I was feeling really good now. Only one more control at Great Easton and then the finish was in sight. I was stamped, fed and watered and back on the road within 30 mins or so. I set off alone into the early evening after picking up some fresh AAs for my front light from the local Shell station. Leaving St Ives over the bridge I noticed 3 cyclists ahead and sprinted after them and asked to join them for some shared riding.

This was very pleasant section for me although I've read some people found it a bit of a killer - hilly with tired legs at the end of the day. I suppose it all depends on how much rest/food/fluid you've had as well as how your body and mind are holding together. The group grew as we were joined by quite a few others. I found I was stopping at the top of hills and and having to wait for others to catch up. So, while i'd been enjoying the company and chat when it got properly dark I decided to stop waiting and just go at my own pace.

I was soon flying down country lanes and powering up the other side. I was passing lots of slow moving groups of cyclists who by now could be seen for a mile or so ahead when the terrain allowed by virtue of their bike lights. I then almost had an off when I came to a nice descent and rise which i set off down at speed - my light picking out the way. A cyclist was at the bottom of the dip, weaving about and I shouted I was about to pass which I think caused him to wobble even more and so my gap began to close. I was doing about 45kph and there was no chance to brake in time and the gap was going to be very tight. I got thru without any collision and shouted a sorry over my shoulder. I resolved to be more careful for the rest of the section. I might be feeling fine but there were lots of slow and tired cyclists now and I needed to give them some courtesy.

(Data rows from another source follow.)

/-- The near-memory commands of Felset: QN_GROUP_QUERY of an open group, QN_ABANDON_ALL, HS_STEP_QUERY of a table with a step slot, HS_STEP_RELEASE, HS_HOT_REFRESH, BL_INDEX_QUERY and BL_MERGE_STOP with a merge in progress. -/
def Obligations.EngineCommandsComplete : Prop :=
  (∀ c s, let a := prm c 0 8; let g := group s (a % 2 ^ 50)
    FsEffect (.qnGroupQuery c) 0x0500 8 false .service c s (starRight (fun t => [addrOwner t a]) (fsSe c s) (fsBefore c s))
      (hereAligned s a 64 && g.opened)
      (fsOk (fsBefore c s) (leBytes 1 1 ++ leBytes 1 g.flags ++ leBytes 2 g.n ++ leBytes 2 g.done ++ leBytes 2 0
          ++ leBytes 8 g.initD ++ leBytes 8 g.recvD ++ leBytes 8 g.claimD ++ leBytes 8 g.errD)))
  ∧ (∀ c s, let n := prm c 0 1; let mine := fun g : QGroup => g.opened && !g.abandoned && g.part = n
    FsEffect (.qnAbandonAll c) 0x0501 8 true .service c s (starRight (fun _ => [some n]) (fsSe c s) (fsBefore c s))
      (n < 32 && zeros c 1 7)
      (fsOk (pump (abandonGroups (fun _ g => mine g) 0 (fsBefore c s)))
        (leBytes 4 (s.eng.groups.filter fun g => mine g.2).length ++ leBytes 4 0)))
  ∧ (∀ c s, let a := prm c 0 8; let h := hstep s (a % 2 ^ 50)
    let pend := ((h.rows.filter fun r => !r.2.sums.isEmpty).map fun r => entriesOf h.tables r.1).sum
    let spilt := (h.rows.map fun r => r.2.spilt.length * entriesOf h.tables r.1).sum
    FsEffect (.hsStepQuery c) 0x0600 8 false .service c s (starRight (fun t => [addrOwner t a]) (fsSe c s) (fsBefore c s))
      (hereAligned s a 64 && h.taken)
      (fsOk (fsBefore c s) (leBytes 4 h.step ++ leBytes 2 h.n ++ leBytes 2 h.done ++ leBytes 4 pend ++ leBytes 4 spilt
        ++ leBytes 1 (b2n h.overflow) ++ leBytes 7 0)))
  ∧ (∀ c s, let a := prm c 0 8; let h := hstep s (a % 2 ^ 50)
    FsEffect (.hsStepRelease c) 0x0601 8 true .service c s (starRight (fun t => [addrOwner t a]) (fsSe c s) (fsBefore c s))
      (hereAligned s a 64 && h.taken && h.closing.isNone) (fsOk (pump (releaseStep (a % 2 ^ 50) (fsBefore c s)))))
  ∧ (∀ c s, FsEffect (.hsHotRefresh c) 0x0602 8 true .service c s ((fsSe c s).role = 2) (prm c 0 1 < 16 && zeros c 1 7)
      (fsOk (pump (refreshHot (prm c 0 1) (fsBefore c s)))))
  ∧ (∀ c s, let a := prm c 0 8; let off := a % 2 ^ 50
    FsEffect (.blIndexQuery c) 0x0700 8 false .service c s (starRight (fun t => [addrOwner t a]) (fsSe c s) (fsBefore c s))
      (hereAligned s a 64)
      (fsOk (fsBefore c s) (readBytes s (off + 64) 20 ++ leBytes 4 (indexItems s off (· = 0x68)).length
        ++ leBytes 1 (b2n !(indexItems s off (· = 0x6B)).isEmpty) ++ leBytes 7 0)))
  ∧ (∀ c s it rest, let a := prm c 0 8
    indexItems s (a % 2 ^ 50) (· = 0x6B) = it :: rest →
    FsEffect (.blMergeStop c) 0x0701 8 true .service c s (starRight (fun t => [addrOwner t a]) (fsSe c s) (fsBefore c s))
      (hereAligned s a 64)
      (fsOk (pump (updateItem it.id (fun x => { x with search := x.search.map fun t => { t with stop := true } }) (fsBefore c s)))
        (leBytes 4 it.value ++ leBytes 4 0)))

/-- SET_DEFINE commits a set record, the lines of whose control page after the first then read as zero (the model's choice, log entry 53), SET_QUERY answers it, SET_REBUILD begins a rebuild, LIVENESS_QUERY answers the state of a node with a context. -/
def Obligations.SetCommandsComplete : Prop :=
  (∀ c s, let i := (slotOfSet s (prm c 0 2)).getD 16; let n := memberCount (prm c 2 1) (prm c 3 1)
    let ms := (defMembers c).take n
    FsEffect (.setDefine c) 0x0800 48 true .service c s ((fsSe c s).role = 2)
      ((slotOfSet s (prm c 0 2)).isSome && windowOwned s i && modeOk (prm c 2 1) (prm c 3 1) && ms.contains (prm c 4 2)
        && zeros c 6 2 && (setSt s i).epoch < prm c 8 8 && membersOk s n (defMembers c)
        && ms.all fun n => n = nodeId s || windowGranted s i n)
      (fsOk (pump (refreshSets (setSet i (fun _ => definedSet c i s) (eraseRange (slotFirst s i * 2 ^ 28 + 64) 65472 (fsBefore c s)))))))
  ∧ (∀ c s, FsEffect (.setQuery c) 0x0801 8 false .service c s true ((slotOfSet s (prm c 0 2)).isSome && zeros c 2 6)
      (fsOk (fsBefore c s) (setRecord s ((slotOfSet s (prm c 0 2)).getD 0))))
  ∧ (∀ c s, let i := (slotOfSet s (prm c 0 2)).getD 16; let p := prm c 2 1; let r := setSt s i
    let ps := rebuildPositions s i p
    FsEffect (.setRebuild c) 0x0802 8 true .service c s ((fsSe c s).role = 2)
      ((slotOfSet s (prm c 0 2)).isSome && r.sstate ≠ 0 && r.master = nodeId s && p < r.members.length
        && !fenced s (memberAt r p) && (ps ++ fencedPositions s r).length ≤ mayLose r && zeros c 3 5)
      (fsOk (refreshSets (setSet i (fun r => { batchClear 0 r with
        rbAll := ps, rbPos := ps.min?.getD 31, rbAt := (ps.map fun x => (shortAt s i x).getD 0).min?.getD 0
        rbGot := [] }) (fsBefore c s)))))
  ∧ (∀ c s, let n := prm c 0 2; let x := ctx (fsBefore c s) n
    FsEffect (.livenessQuery c) 0x0803 8 false .service c s true (zeros c 2 6 && x.live)
      (fsOk (fsBefore c s) (leBytes 1 (if fenced s n then 2 else if x.lstate = .silent then 1 else 0) ++ leBytes 7 0
        ++ leBytes 8 x.lastHeard)))

/-- HEALTH_QUERY of a unit with an event, HEALTH_LOG_READ, RETIRE of a unit still there, FI_INJECT and FI_STOP. -/
def Obligations.HealthCommandsComplete : Prop :=
  (∀ c s, let k := prm c 0 1; let n := prm c 2 2; let u := unitH s (unitKey k n)
    FsEffect (.healthQuery c) 0x0900 8 false .read c s true
      (k ≤ 16 && zeros c 1 1 && unitNamed k n && zeros c 4 4 && u.lastTs ≠ 0)
      (fsOk (fsBefore c s) (healthHead s k n ++ leBytes 8 u.lastTs ++ leBytes 8 u.lastHidx)))
  ∧ (∀ c s, let a := prm c 0 8; let n := prm c 8 2
    FsEffect (.healthLogRead c) 0x0901 16 false .read c s true
      (s.nor.hlogBase ≤ a && a < s.nor.hlogNext && within n 1 31 && a + n ≤ s.nor.hlogNext && zeros c 10 6)
      (fsOk (fsBefore c s) ((s.nor.hlog.filter fun e => decide (a ≤ e.idx ∧ e.idx < a + n)).flatMap hlogBytes)))
  ∧ (∀ c s, let k := prm c 0 1; let n := prm c 2 2
    FsEffect (.retire c) 0x0902 8 true .service c s ((fsSe c s).role = 2)
      (retireAccepts s k n && zeros c 1 1 && unitNamed k n && zeros c 4 4 && !unitLost s k n)
      (fsOk (retireUnit k n (fsBefore c s))))
  ∧ (∀ c s, let k := prm c 0 1; let n := prm c 2 2; let f := prm c 4 2; let i := s.gov.nextInject
    let j : Inject := { live := true, kind := k, unit := n, fault := f, left := prm c 6 2, periodUs := prm c 8 4, lastAt := now s }
    FsEffect (.fiInject c) 0x0903 16 true .service c s ((fsSe c s).role = 2 || (fsSe c s).role = 3)
      (k ≤ 16 && zeros c 1 1 && unitNamed k n && (faultKinds f).contains k && 1 ≤ prm c 6 2 && prm c 8 4 ≤ 1000000
        && zeros c 12 4 && !unitLost s k n && (activeInjects s).length < 16)
      (fsOk (event { cls := 12, code := 0, kind := k, unit := n, detail := f, injected := true, force := true }
          ((fsBefore c s).onGov fun g => { g with injects := kput {} g.injects i j, nextInject := (i + 1) % (2 ^ 32 - 1) }))
        (leBytes 4 i ++ leBytes 4 0)))
  ∧ (∀ c s, let i := prm c 0 4
    FsEffect (.fiStop c) 0x0904 8 true .service c s ((fsSe c s).role = 2 || (fsSe c s).role = 3)
      ((i = 2 ^ 32 - 1 || (activeInjects s).any fun p => p.1 = i) && zeros c 4 4)
      (fsOk (((activeInjects s).filter fun p => p.1 = i || i = 2 ^ 32 - 1).foldl (fun t p => endInject p.1 t) (fsBefore c s))))

/-- FURL in service begins the entry; WAKE in Furl begins a wake and keeps its reply for the opening of admission; the two kinds of RESTART flush, close every context and reset after the reply. -/
def Obligations.PowerCommandsComplete : Prop :=
  (∀ c s, FsEffect (.furl c) 0x0A00 0 true .sleep c s ((fsSe c s).role = 1 || (fsSe c s).role = 2) (inService s)
    (fsOk (furlBegin (fsBefore c s))))
  ∧ (∀ c s at_, FsEffect (.wake c at_) 0x0A01 0 true .sleep c s ((fsSe c s).role = 1 || (fsSe c s).role = 2)
    (s.pwr.pstate = .furl)
    { st := applyRails ((fsBefore c s).onPwr fun p => { p with pstate := .waking, wakeAt := some (at_ + 180000) }), held := true })
  ∧ (∀ c b s, FsEffect (.restartPowerUp c b) 0x0B06 8 true .restart c s ((fsSe c s).role = 2) (prm c 0 1 = 0 && zeros c 1 7)
    { st := fsBefore c s, after := fun t => runStart (powerUpReset 1 b (beforeReset t)) })
  ∧ (∀ c b s, FsEffect (.restartDevice c b) 0x0B06 8 true .restart c s ((fsSe c s).role = 2) (prm c 0 1 = 1 && zeros c 1 7)
    { st := fsBefore c s, after := fun t => runStart (deviceReset 2 b (beforeReset t)) })

/-- IMG_STAGE begins a copy; IMG_WRITE takes a chunk, the last of which begins verification; IMG_QUERY answers a slot that holds a header; IMG_ACTIVATE marks a valid slot active. -/
def Obligations.ImageCommandsComplete : Prop :=
  (∀ c s, let k := prm c 0 1; let a := prm c 8 8; let n := prm c 16 4
    FsEffect (.imgStage c) 0x0B00 24 true .install c s ((fsSe c s).role = 2)
      (imgFree s k && zeros c 1 7 && stagable s a n && within n 1 8388608 && zeros c 20 4)
      (fsOk (setImg k (fun _ => { istate := 1, src := some (a % 2 ^ 50, n) }) (fsBefore c s))))
  ∧ (∀ c s, let k := prm c 0 1; let off := prm c 4 4; let n := prm c 8 2
    let bs := (if off = 0 then [] else (imgSlot s k).bytes) ++ prmBytes c 16 n
    FsEffect (.imgWrite c) 0x0B07 (16 + n) true .install c s ((fsSe c s).role = 2)
      (imgFree s k && prm c 1 1 ≤ 1 && zeros c 2 2
        && (off = 0 || ((imgSlot s k).istate = 5 && off = (imgSlot s k).bytes.length)) && off + n ≤ 8388608
        && within n 1 1984 && (prm c 1 1 = 1 || n % 8 = 0) && zeros c 10 6
        && (prm c 1 1 ≠ 1 || bs.length = 448 + field bs 4 4))
      (fsOk (setImg k (fun _ => { istate := if prm c 1 1 = 1 then 1 else 5, bytes := bs }) (fsBefore c s))))
  ∧ (∀ c s, let k := prm c 0 1; let i := imgSlot s k
    FsEffect (.imgQuery c) 0x0B01 8 false .read c s true
      (k ≤ 1 && zeros c 1 7 && i.istate ≠ 0 && 448 ≤ i.bytes.length)
      (fsOk (fsBefore c s) (leBytes 1 i.istate ++ leBytes 7 0 ++ leBytes 8 (imgVersion i) ++ slice (imgDigest i) 0 32)))
  ∧ (∀ c s, let k := prm c 0 1
    FsEffect (.imgActivate c) 0x0B02 8 true .install c s ((fsSe c s).role = 2) (k ≤ 1 && (imgSlot s k).istate = 2 && zeros c 1 7)
      (fsOk ((setImg k (fun i => { i with istate := 4 })
        (setImg (1 - k) (fun i => if i.istate = 4 then { i with istate := 2 } else i) (fsBefore c s))).onNor fun n =>
          { n with actSlot := k })))

/-- STRAP_COMMIT stores the current straps, and with NODE_CERT among them closes bootstrap sessions after the reply; KEY_ENROLL of an installer fills a slot and KEY_REVOKE empties one, each closing the slot's sessions. -/
def Obligations.StrapAndKeyCommandsComplete : Prop :=
  (∀ c s, let m := strapsNow s; let cert := m.any fun p => decide (0x0B0400 ≤ p.1 ∧ p.1 < 0x0B0462)
    FsEffect (.strapCommit c) 0x0B03 0 true .install c s ((fsSe c s).role = 2) true
      { st := (fsBefore c s).onNor fun n => { n with straps := m, certCommitted := cert }
        after := fun t => if cert then
          (t.kt.ctxs.filter fun p => p.2.live && p.2.bootstrap).foldl (fun t p => closeBootstrap p.1 t) t else t })
  ∧ (∀ c s, let k := prm c 0 1
    let new : KeySlot := { role := prm c 1 1, pmask := BitVec.ofNat 32 (prm c 4 4), modulus := prmBytes c 8 384 }
    FsEffect (.keyEnroll c) 0x0B04 776 true .install c s ((fsSe c s).role = 2)
      (k < 64 && within (prm c 1 1) 1 2 && zeros c 2 2 && (prmBytes c 392 384).all (· = 0))
      (fsOk (closeSlot k ((fsBefore c s).onNor fun n => { n with keySlots := kput {} n.keySlots k new }))))
  ∧ (∀ c s, let k := prm c 0 1
    FsEffect (.keyRevoke c) 0x0B05 8 true .install c s ((fsSe c s).role = 2)
      (k < 64 && !((kget {} s.nor.keySlots k).role = 2 && (installerSlots s).length = 1) && zeros c 1 7)
      (fsOk (closeSlot k ((fsBefore c s).onNor fun n => { n with keySlots := kput {} n.keySlots k {} }))))

/-- The maker's commands: MK_SCREEN and MK_FUSE_READ answer what the maker fixes (log entry 12); MK_RETURN disables and scrubs every partition, and clears the key slots, straps, logs and history. -/
def Obligations.MakerCommandsComplete : Prop :=
  (∀ c s, FsEffect (.mkScreen c) 0x0F00 8 true .service c s ((fsSe c s).role = 3)
    (zeros c 2 6 && !((List.range 32).any fun n => (part s n).enabled))
    (fsOk { fsBefore c s with free := s.free + 1 } (slice (Config.screenResult (prm c 0 2) s.free) 0 32)))
  ∧ (∀ c s, FsEffect (.mkFuseRead c) 0x0F01 0 false .service c s ((fsSe c s).role = 3) true
    (fsOk { fsBefore c s with free := s.free + 1 } (slice (Config.fuseRecord s.free) 0 64)))
  ∧ (∀ c s, let on := (List.range 32).filter fun n => (part s n).enabled && !(part s n).disabling
    let t := (List.range 64).foldl (fun t k => closeSlot k t) (on.foldl (fun t n => disablePart n t) (fsBefore c s))
    FsEffect (.mkReturn c) 0x0F02 0 true .service c s ((fsSe c s).role = 3) true
      (fsOk (t.onNor fun n => { n with
        keySlots := [], straps := [], certCommitted := false, hist := [], hlog := [], hlogBase := n.hlogNext,
        audit := [], auditBase := n.auditNext, auditAcked := n.auditNext, auditWarned := false, auditErasing := false })))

After what seemed like no time at all i found my self passing thru Great Easton. My GPS track indicated i carry for a couple of km so I did and ended up on a dark unlit lane with church ahead of me. This was not what I was expecting. Rounding the next bend though I spied some lights and then two volunteers who started to clap me as I pulled into the control. This was a small communal hall, rather than the big schools I'd gotten used to. Time for some scran and lots to drink and then the final section to Loughton and the end of LEL. Just 45 km to cover and 6 hrs 45 mins to do it in. What could possibly go wrong?

12h 3m moving time, 11.6 mph average moving speed, 1867 ft ascent (Strava), Hewitt Chiltern

*28 September 2013 (C22)*
193.4 miles. Full Monty 300k Audax
Solo nocturnal ride of the permanent version of this Audax after finishing a run of night shifts in order to fit in my Century challenge and to complete a Super Randonneur series. Weather was OK but dark lanes at night were a bit boring and slow at times. Almost came a cropper when a badger ran out in front of me. Hard getting enough sustenance and fluids and deviated slightly into Shrewsbury for a stop at McDonalds (a story in itself at 04:00hrs on a Sunday morning!).

15h 0m moving time, 12.9 mph average moving speed, 5399 ft ascent (Strava), Hewitt Chiltern


----------



## Norry1 (5 Aug 2013)

*Sunday 4th August 2013*

Inaugural Prudential RideLondon 2013. 100 miles (plus 6 and a bit miles before and after)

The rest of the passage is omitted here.